Lieveheersbeestjes zijn er in soorten en maten. Er zijn in Nederland maar liefst zestig soorten bekend. De meest algemene inheemse lieveheersbeestjes zijn het tweestippelig- en het zevenstippelig lieveheersbeestje. Het aantal stippen zegt dus niets over de leeftijd, zoals kinderen vaak tegen elkaar zeggen. De meeste lieveheersbeestjes worden niet ouder dan een jaar. Daarnaast zijn er steeds meer soorten te vinden die niet oorspronkelijk hier vandaan komen, de exoten. Daarover verderop meer.

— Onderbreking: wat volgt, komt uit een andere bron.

/-- Sets the claim cells of a kind of resource. -/
def Sys.setClaims (s : Sys) (c : Store Nat ClaimCell) : Resource → Sys
  | .leg => { s with legClaims := c }
  | .cellLink => { s with clinkClaims := c }
  | .filter => { s with filterClaims := c }
  | .comparator => { s with comparatorClaims := c }
  | .analogInput => { s with analogClaims := c }
  | .converter => { s with converterClaims := c }
  | .pulseInput => { s with pulseClaims := c }
  | .safetyInput => { s with safetyClaims := c }
  | .ethQueue => { s with ethClaims := c }
  | .capture => { s with captureClaims := c }
  | .counter => { s with counterClaims := c }
  | .gangway => { s with gangwayClaims := c }

/-- The claim cell of resource `n` of a kind. -/
def Dev.cell (d : Dev) (r : Resource) (n : Nat) : ClaimCell := (d.sys.claims r).at {} n

/-- Sets the claim cell of resource `n` of a kind. -/
def Dev.setCell (d : Dev) (r : Resource) (n : Nat) (c : ClaimCell) : Dev :=
  { d with sys := d.sys.setClaims ((d.sys.claims r).set {} n c) r }

/-- The resource that excludes this one: PU(8 + i) and GWi share a ball (R488). -/
def rival (r : Resource) (n : Nat) : Option (Resource × Nat) :=
  match r with
  | .pulseInput => if 8 ≤ n ∧ n ≤ 15 then some (.gangway, n - 8) else none
  | .gangway => if n ≤ 7 then some (.pulseInput, n + 8) else none
  | _ => none

/-- The rival of the resource is held. -/
def Dev.rivalHeld (d : Dev) (r : Resource) (n : Nat) : Bool :=
  match rival r n with
  | some (r', n') => (d.cell r' n').owner.isSome
  | none => false

/-- Claims by a requester on resources of a kind are closed: ranks 3 to 6 at start-up, and a block whose sealed settings are not
restored since its domain was released (R24, R28, R125). -/
def Dev.claimsClosed (d : Dev) (q : Requester) (r : Resource) : Bool :=
  (decide (3 ≤ q.rank) && !d.sys.claimsOpen) || (decide (r = .leg) && !d.on .LEG_SEAL_SET)

/-- The requester as whom a claim is made: a claim written to GWY.CLMnn is made with identifier 0x20 at rank 6 (R471). -/
def claimant (q : Requester) (r : Resource) : Requester :=
  match r with
  | .gangway => .testAccess
  | _ => q

/-- The status code of a claim attempt (Table 11-1 and the order of R28). -/
def Dev.claimStatus (d : Dev) (q : Requester) (r : Resource) (n : Nat) : Nat :=
  let c := d.cell r n
  if c.owner = some q then 0x2
  else if c.rsv.isSome && c.rsv != some q.rank then 0x5
  else if d.claimsClosed q r then 0xA
  else match c.owner with
    | some o => if o.rank < q.rank then 0x4 else 0x3
    | none => if d.rivalHeld r n then 0x6 else 0x1

/-- A claim attempt (R22, R28): the requester's STATUS takes the code, and a granted claim makes it the holder. -/
def Dev.claim (d : Dev) (q : Requester) (r : Resource) (n : Nat) : Dev :=
  let code := d.claimStatus q r n
  let c := d.cell r n
  d.setCell r n { c with
    owner := if code = 0x1 then some q else c.owner
    status := c.status.set 0 q.id code }

/-- Requester `a` comes before `b` when both claim one free resource in the same clock cycle (R23): the lower rank number, then the lower
identifier. -/
def Requester.before (a b : Requester) : Bool := decide (a.rank < b.rank) || (decide (a.rank = b.rank) && decide (a.id ≤ b.id))

/-- Puts a requester into its place among claimants of one cycle. -/
def claimOrderPut (q : Requester) : List Requester → List Requester
  | [] => [q]
  | p :: t => if Requester.before q p then q :: p :: t else p :: claimOrderPut q t

/-- The requesters that claim in the same clock cycle, in the order in which they are served (R23). -/
def claimOrder (l : List Requester) : List Requester := l.foldr claimOrderPut []

/-- The requesters of `l` claim the resource in the same clock cycle (R22, R23, R28). -/
def Dev.claims (d : Dev) (l : List Requester) (r : Resource) (n : Nat) : Dev := (claimOrder l).foldl (fun x q => x.claim q r n) d

/-- The requester may release the resource: it holds it, and no sealed reservation keeps it (R24, R28). -/
def Dev.mayRelease (d : Dev) (q : Requester) (r : Resource) (n : Nat) : Bool :=
  decide ((d.cell r n).owner = some q) && !((d.cell r n).rsv.isSome && (d.cell r n).rsvSealed)

/-- A release attempt (R26, R28). -/
def Dev.releaseClaim (d : Dev) (q : Requester) (r : Resource) (n : Nat) : Dev :=
  let c := d.cell r n
  let ok := d.mayRelease q r n
  d.setCell r n { c with
    owner := if ok then none else c.owner
    status := c.status.set 0 q.id (if ok then 0x7 else 0x8) }

/-- CLAIM and RELEASE written together (R28). -/
def Dev.badClaim (d : Dev) (q : Requester) (r : Resource) (n : Nat) : Dev :=
  let c := d.cell r n
  d.setCell r n { c with status := c.status.set 0 q.id 0x9 }

/-- A requester of the control die: its claims are released by a control-domain reset (Table 1-3). Test access is the Gangway's (Table 1-1). -/
def Requester.onControlDie : Requester → Bool
  | .channelP | .twinService | .ce _ | .testAccess => true
  | _ => false

/-- Releases the claims whose holder satisfies `p`; reservations stay (R24, Table 1-3). -/
def releaseWhere (p : Requester → Bool) (c : Store Nat ClaimCell) : Store Nat ClaimCell :=
  (c.map fun e => (e.1, if (e.2.owner.map p).getD false then { e.2 with owner := none } else e.2)).filter fun e => e.2 ≠ {}

/-- Every kind of resource. -/
def allResources : List Resource :=
  [.leg, .cellLink, .filter, .comparator, .analogInput, .converter, .pulseInput, .safetyInput, .ethQueue, .capture,
   .counter, .gangway]

/-- Releases, everywhere, the claims whose holder satisfies `p`. -/
def Dev.releaseAll (d : Dev) (p : Requester → Bool) : Dev :=
  { d with sys := allResources.foldl (fun s r => s.setClaims (releaseWhere p (s.claims r)) r) d.sys }

/-- The claim register's word as a requester reads it (Table 1-10). -/
def Dev.claimWord (d : Dev) (q : Requester) (r : Resource) (n : Nat) : Nat :=
  let c := d.cell r n
  2 ^ 31 * bit01 c.owner.isSome + 2 ^ 30 * bit01 c.rsv.isSome + 2 ^ 27 * c.rsv.getD 0
    + 2 ^ 24 * ((c.owner.map Requester.rank).getD 0) + 2 ^ 16 * ((c.owner.map Requester.id).getD 0)
    + 2 ^ 8 * c.status.at 0 q.id

/-- The requester may write a field that configures resource `n` of a kind (R25): it holds the resource, or it is Ferryman and
Ferryman, a control engine or the SE pair holds it. -/
def Dev.mayConfigure (d : Dev) (q : Requester) (r : Resource) (n : Nat) : Bool :=
  match (d.cell r n).owner with
  | none => false
  | some o =>
    decide (o = q) || (decide (q = .ferryman) && (match o with
      | .ferryman | .ce _ | .channelP => true
      | _ => false))

/-- Applies `f` to the timetable's running state. -/
def Dev.onTt (d : Dev) (f : Tt → Tt) : Dev := { d with tt := f d.tt }

/-- The three capture registers take a time (R51). -/
def Dev.captureTo (d : Dev) (t : Nat × Nat) : Dev :=
  ((d.wr .TIDE_PTPS0 (t.1 % 2 ^ 32)).wr .TIDE_PTPS1 (t.1 / 2 ^ 32)).wr .TIDE_PTPNS t.2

Herkennen van de soort is minder makkelijk dan het lijkt. De meest bekende verschijning van bijvoorbeeld het tweestippelig lieveheersbeestje is een rood schild met twee grote zwarte vlekken. Er zijn echter allerlei varianten. Ook een zwart lieveheersbeestje met vier rode vlekken kun je tegenkomen en dat is dan nog steeds het tweestippelig lieveheersbeestje.

Lieveheersbeestjes maken zich nuttig in de tuin door het eten van bladluizen. Een volwassen kever eet er al gauw 80 per dag en de vraatzuchtige larven zelfs 120! Dankzij deze fijne eigenschap hebben tuinders lieveheersbeestjes ingevoerd als luizenverdelger. Een milieuvriendelijk alternatief in vergelijking met het spuiten van bestrijdingsmiddelen.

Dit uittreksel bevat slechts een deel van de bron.